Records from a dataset
---
/-! ### onRun -/

@[simp] theorem onRun_pending (f : Run → Run) (s : State) : (onRun f s).pending = s.pending := rfl
@[simp] theorem onRun_free (f : Run → Run) (s : State) : (onRun f s).free = s.free := rfl
@[simp] theorem onRun_mem (f : Run → Run) (s : State) : (onRun f s).mem = s.mem := rfl
@[simp] theorem onRun_aon (f : Run → Run) (s : State) : (onRun f s).aon = s.aon := rfl
@[simp] theorem onRun_clk (f : Run → Run) (s : State) : (onRun f s).clk = s.clk := rfl
@[simp] theorem onRun_core (f : Run → Run) (s : State) : (onRun f s).core = s.core := rfl
@[simp] theorem onRun_ports (f : Run → Run) (s : State) : (onRun f s).ports = s.ports := rfl
@[simp] theorem onRun_i3c (f : Run → Run) (s : State) : (onRun f s).i3c = s.i3c := rfl
@[simp] theorem onRun_uart (f : Run → Run) (s : State) : (onRun f s).uart = s.uart := rfl
@[simp] theorem onRun_tenants (f : Run → Run) (s : State) : (onRun f s).tenants = s.tenants := rfl
@[simp] theorem onRun_ops (f : Run → Run) (s : State) : (onRun f s).ops = s.ops := rfl
@[simp] theorem onRun_owed (f : Run → Run) (s : State) : (onRun f s).owed = s.owed := rfl
@[simp] theorem onRun_deferred (f : Run → Run) (s : State) : (onRun f s).deferred = s.deferred := rfl
@[simp] theorem onRun_par (f : Run → Run) (s : State) : (onRun f s).par = s.par := rfl
@[simp] theorem onRun_nv (f : Run → Run) (s : State) : (onRun f s).nv = s.nv := rfl
@[simp] theorem onRun_fw (f : Run → Run) (s : State) : (onRun f s).fw = s.fw := rfl
@[simp] theorem onRun_log (f : Run → Run) (s : State) : (onRun f s).log = s.log := rfl
@[simp] theorem onRun_bg (f : Run → Run) (s : State) : (onRun f s).bg = s.bg := rfl
@[simp] theorem onRun_rails (f : Run → Run) (s : State) : (onRun f s).rails = s.rails := rfl
@[simp] theorem onRun_eng (f : Run → Run) (s : State) : (onRun f s).eng = { s.eng with run := s.eng.run.map f } := rfl
@[simp] theorem onRun_sup (f : Run → Run) (s : State) : (onRun f s).sup = s.sup := rfl
@[simp] theorem onRun_cap (f : Run → Run) (s : State) : (onRun f s).cap = s.cap := rfl
@[simp] theorem onRun_tags (f : Run → Run) (s : State) : (onRun f s).tags = s.tags := rfl
@[simp] theorem onRun_msr (f : Run → Run) (s : State) : (onRun f s).msr = s.msr := rfl
@[simp] theorem onRun_fab (f : Run → Run) (s : State) : (onRun f s).fab = s.fab := rfl
@[simp] theorem onRun_inp (f : Run → Run) (s : State) : (onRun f s).inp = s.inp := rfl
@[simp] theorem onRun_chg (f : Run → Run) (s : State) : (onRun f s).chg = s.chg := rfl
@[simp] theorem onRun_gau (f : Run → Run) (s : State) : (onRun f s).gau = s.gau := rfl
@[simp] theorem onRun_supply (f : Run → Run) (s : State) : (onRun f s).supply = s.supply := rfl
@[simp] theorem onRun_tap (f : Run → Run) (s : State) : (onRun f s).tap = s.tap := rfl
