theorem drop_leBytes (k n : Nat) (post : Bytes) : (leBytes k n ++ post).drop k = post := List.drop_left' (leBytes_length k n)

/-- The bytes of a number are its shifts, cut to a byte each. -/
theorem leBytes_four (v : Nat) : leBytes 4 v = [byte (v >>> 0), byte (v >>> 8), byte (v >>> 16), byte (v >>> 24)] := by
  have mod_byte : ∀ n : Nat, BitVec.ofNat 8 (n % 256) = byte n := fun n => BitVec.eq_of_toNat_eq (by simp [byte])
  simp only [leBytes, mod_byte, Nat.shiftRight_eq_div_pow, Nat.div_div_eq_div_mul]
  norm_num

/-! ### UART frames (R594, R600) -/

theorem crc16Bit_lt (c : Nat) : crc16Bit c < 65536 := by
  unfold crc16Bit
  split <;> exact Nat.mod_lt _ (by decide)

theorem crc16_lt (bs : Bytes) : crc16 bs < 65536 := by
  induction bs using List.reverseRecOn with
  | nil => decide
  | append_singleton bs b _ =>
    rw [crc16, List.foldl_append]
    exact crc16Bit_lt _

/-- Removing the stuffing passes a byte that is no escape. -/
theorem unstuff_cons_of_plain {b : Byte} (bs : Bytes) (plain : b ≠ 0x7D) : unstuff (b :: bs) = (unstuff bs).map (fun r => b :: r) := by
  cases bs with
  | nil => exact if_neg plain
  | cons c bs => exact if_neg plain

/-- What is stuffed reads back. -/
theorem unstuff_stuff (bs : Bytes) : unstuff (stuff bs) = some bs := by
  induction bs with
  | nil => rfl
  | cons b bs ih =>
    by_cases flag : b = 0x7E ∨ b = 0x7D
    · have stuffed : stuff (b :: bs) = 0x7D :: (b ^^^ 0x20) :: stuff bs := congrArg (· ++ stuff bs) (if_pos flag)
      have escaped : b ^^^ 0x20 ^^^ 0x20 = b := by rw [BitVec.xor_assoc, BitVec.xor_self, BitVec.xor_zero]
      rw [stuffed, unstuff, if_pos rfl, ih, Option.map_some, escaped]
    · have stuffed : stuff (b :: bs) = b :: stuff bs := congrArg (· ++ stuff bs) (if_neg flag)
      rw [stuffed, unstuff_cons_of_plain _ (fun same => flag (.inr same)), ih, Option.map_some]

/-- A frame with its CRC-16 passes the check of its CRC and is what is left of it. -/
theorem crc_checks (f : Bytes) :
    (f ++ leBytes 2 (crc16 f)).take ((f ++ leBytes 2 (crc16 f)).length - 2) = f ∧
      fieldAt (f ++ leBytes 2 (crc16 f)) ((f ++ leBytes 2 (crc16 f)).length - 2) 2 = crc16 f := by
  have length : (f ++ leBytes 2 (crc16 f)).length - 2 = f.length := by simp
  rw [length]
  refine ⟨List.take_left, ?_⟩
  have field := fieldAt_middle (k := 2) f (crc16 f) [] rfl
  rw [List.append_nil] at field
  exact field.trans (Nat.mod_eq_of_lt (crc16_lt f))

section
variable {line c : Bytes} {env : List Int} {s : State}
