/-- The ACTIVE trip after the datum of a conveyance: for one that it moves with no planned start, the plan completed from
the depth then reported, over the trip's remaining travel, with the zones claimed so added to the swept set; otherwise
its plan as it was (R92). -/
def PlanTakesDatum (c : Conveyance) (s t : State) : Prop :=
  (s.pipeline.active = none → t.pipeline.active = none)
    ∧ ∀ trip, s.pipeline.active = some trip → ∃ new, t.pipeline.active = some new
      ∧ new = { trip with starts := new.starts, ends := new.ends, swept := new.swept, state := new.state }
      ∧ (new.state = trip.state ∨ trip.state = .running ∧ new.state = .creeping)
      ∧ let due := inMovingSet trip.movesAll c = true ∧ trip.starts.get c = none
        let here := (tracker c t).reported
        let travel := distanceToTarget trip t
        (¬due → new.starts = trip.starts ∧ new.ends = trip.ends ∧ new.swept = trip.swept)
        ∧ (due → new.starts = trip.starts.set c (some here)
          ∧ new.ends = trip.ends.set c (some (if goesDown c trip.direction then here + travel else here - travel))
          ∧ ∀ n, n ∈ new.swept ↔ ∃ z, (zoneList t)[n]? = some z
              ∧ (n ∈ trip.swept ∨ z.compartment = c ∧ Claims new z t))

/-- The active trip finishes with the waiting one promoted behind it: re-based, then DISCARDED for a hold, LANDED if
already there, or left in WAITING (R83, R84). -/
def FinishesAndPromotes (trip : Trip) (outcome : TripOutcome) (s t : State) : Prop :=
  t.pipeline.waiting = none
    ∧ ∃ r, IsRecord r trip outcome none s
      ∧ (s.pipeline.waiting = none →
          t.pipeline.active = none ∧ t.pipeline.history = (r :: s.pipeline.history).take 2)
      ∧ ∀ w, s.pipeline.waiting = some w → ∃ b, IsRebased b w s
        ∧ (MeetsHold b s → t.pipeline.active = none
            ∧ ∃ r', IsRecord r' b .discarded (some .held) s ∧ t.pipeline.history = [r', r])
        ∧ (¬MeetsHold b s → StandsAtStop b s → t.pipeline.active = none
            ∧ ∃ r', IsRecord r' b .landed none s ∧ t.pipeline.history = [r', r])
        ∧ (¬MeetsHold b s → ¬StandsAtStop b s → t.pipeline.active = some b
            ∧ t.pipeline.history = (r :: s.pipeline.history).take 2)

/-- The trip that the parameters of a TRIP REQUEST ask for meets condition 6: every field that is read lies in its
range, kind, lead and regime agree, and a station lies in the lead's compartment and allows the regime (R73, R75). -/
def AsksFor (params : List Byte) (a : TripAsked) (s : State) : Prop :=
  let p := readTripParams params
  a.tag = p.tag ∧ Lead.ofCode p.lead = some a.lead ∧ Regime.ofCode p.regime = some a.regime
    ∧ ((p.kind = 0 ∧ a.kind = .station p.station ∧ a.direction = .forward
          ∧ (∃ st, (stations s)[p.station]? = some st ∧ st.compartment = a.lead.conveyance
              ∧ st.allowed.getLsbD a.regime.index = true)
          ∧ (a.regime = .rock ∧ a.lead = .skip ∨ a.regime = .material ∧ a.lead = .cage
              ∨ a.regime = .persons ∧ a.lead = .cage ∨ a.regime = .inspection))
      ∨ (p.kind = 1 ∧ a.kind = .travel p.travel ∧ DrumDirection.ofCode p.direction = some a.direction
          ∧ 100 ≤ p.travel ∧ p.travel ≤ 100000 ∧ (a.regime = .inspection ∨ a.regime = .recovery)))

/-! ### Causes, depths and markers, as the statements say them -/

/-- A cause is reported between two states: outside NO-TABLES the part then stands in TRIPPED, with the cause in its
set (R135, R138). -/
def Reports (c : Cause) (s t : State) : Prop :=
  s.protection.state ≠ .noTables → t.protection.state = .tripped ∧ causePresent c t = true

/-- A conveyance's depths are those of its offset, its load and its drum's payout (R53, R55). -/
def DepthsFollow (c : Conveyance) (t : State) : Prop :=
  (tracker c t).baseFine = baseDepth c (tracker c t).offset (channel (drumOf c) t).payout
    ∧ (tracker c t).stretch =
        (match compartmentRow c t with
          | none => 0
          | some row => stretchAt row (tracker c t).load (mm (tracker c t).baseFine))
    ∧ (tracker c t).reported = mm (tracker c t).baseFine + (tracker c t).stretch

/-- A marker that a tracker may expect: of its compartment, not UNRELIABLE, strictly ahead of a depth (R62). -/
def LiesAhead (c : Conveyance) (dir : Direction) (here : Int) (m : MarkerRow) : Prop :=
  m.compartment = c ∧ m.unreliable = false ∧ (dir = .down ∧ here < m.depth ∨ dir = .up ∧ m.depth < here)

/-- An expectation is the nearest marker ahead of a depth, or NONE where there is none (R62, R63). -/
def IsNearest (expected : Option Nat) (c : Conveyance) (dir : Direction) (here : Int) (s : State) : Prop :=
  (expected = none → ∀ m ∈ markers s, ¬LiesAhead c dir here m)
    ∧ ∀ i, expected = some i → ∃ m, (markers s)[i]? = some m ∧ LiesAhead c dir here m
      ∧ ∀ m' ∈ markers s, LiesAhead c dir here m' →
        (dir = .down → m.depth ≤ m'.depth) ∧ (dir = .up → m'.depth ≤ m.depth)

/-- The expectation went on from a marker of this depth, if to any, then to one strictly beyond it (R63). -/
def WentBeyond (c : Conveyance) (depth : Int) (t : State) : Prop :=
  ∀ j m, (tracker c t).expected = some j → (markers t)[j]? = some m → LiesAhead c (tracker c t).direction depth m

/-- A conveyance stands beyond a marker by more than `miss_distance` (R64). -/
def HasPassed (c : Conveyance) (m : MarkerRow) (s : State) : Prop :=
  ∃ row, compartmentRow c s = some row
    ∧ ((tracker c s).direction = .down ∧ m.depth + row.missDistance < (tracker c s).reported
      ∨ (tracker c s).direction = .up ∧ (tracker c s).reported < m.depth - row.missDistance)

/-- The marker of this index is the one that a tracker expects. -/
def Expects (c : Conveyance) (i : Nat) (m : MarkerRow) (s : State) : Prop :=
  (tracker c s).expected = some i ∧ (markers s)[i]? = some m

/-- A miss of marker `i` was taken between two states: the miss flag and MISS stand set, the miss is counted, and the
marker is expected no more (R64, R65). -/
def TookMiss (c : Conveyance) (i : Nat) (s t : State) : Prop :=
  (tracker c t).missFlag = true ∧ flagSet .miss t = true ∧ (tracker c t).expected ≠ some i
    ∧ (s.requests.counters.misses < t.requests.counters.misses ∨ t.requests.counters.misses = 65535)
---
▶ _WHAT IS REQUIRED_: Only one stretch of the records above is wanted: the lines between the one holding "def Reports (c" and the one holding "def DepthsFollow (c", inclusive, reproduced exactly.

▶ _ANSWER BOX_:
def Reports (c : Cause) (s t : State) : Prop :=
  s.protection.state ≠ .noTables → t.protection.state = .tripped ∧ causePresent c t = true

/-- A conveyance's depths are those of its offset, its load and its drum's payout (R53, R55). -/
def DepthsFollow (c : Conveyance) (t : State) : Prop :=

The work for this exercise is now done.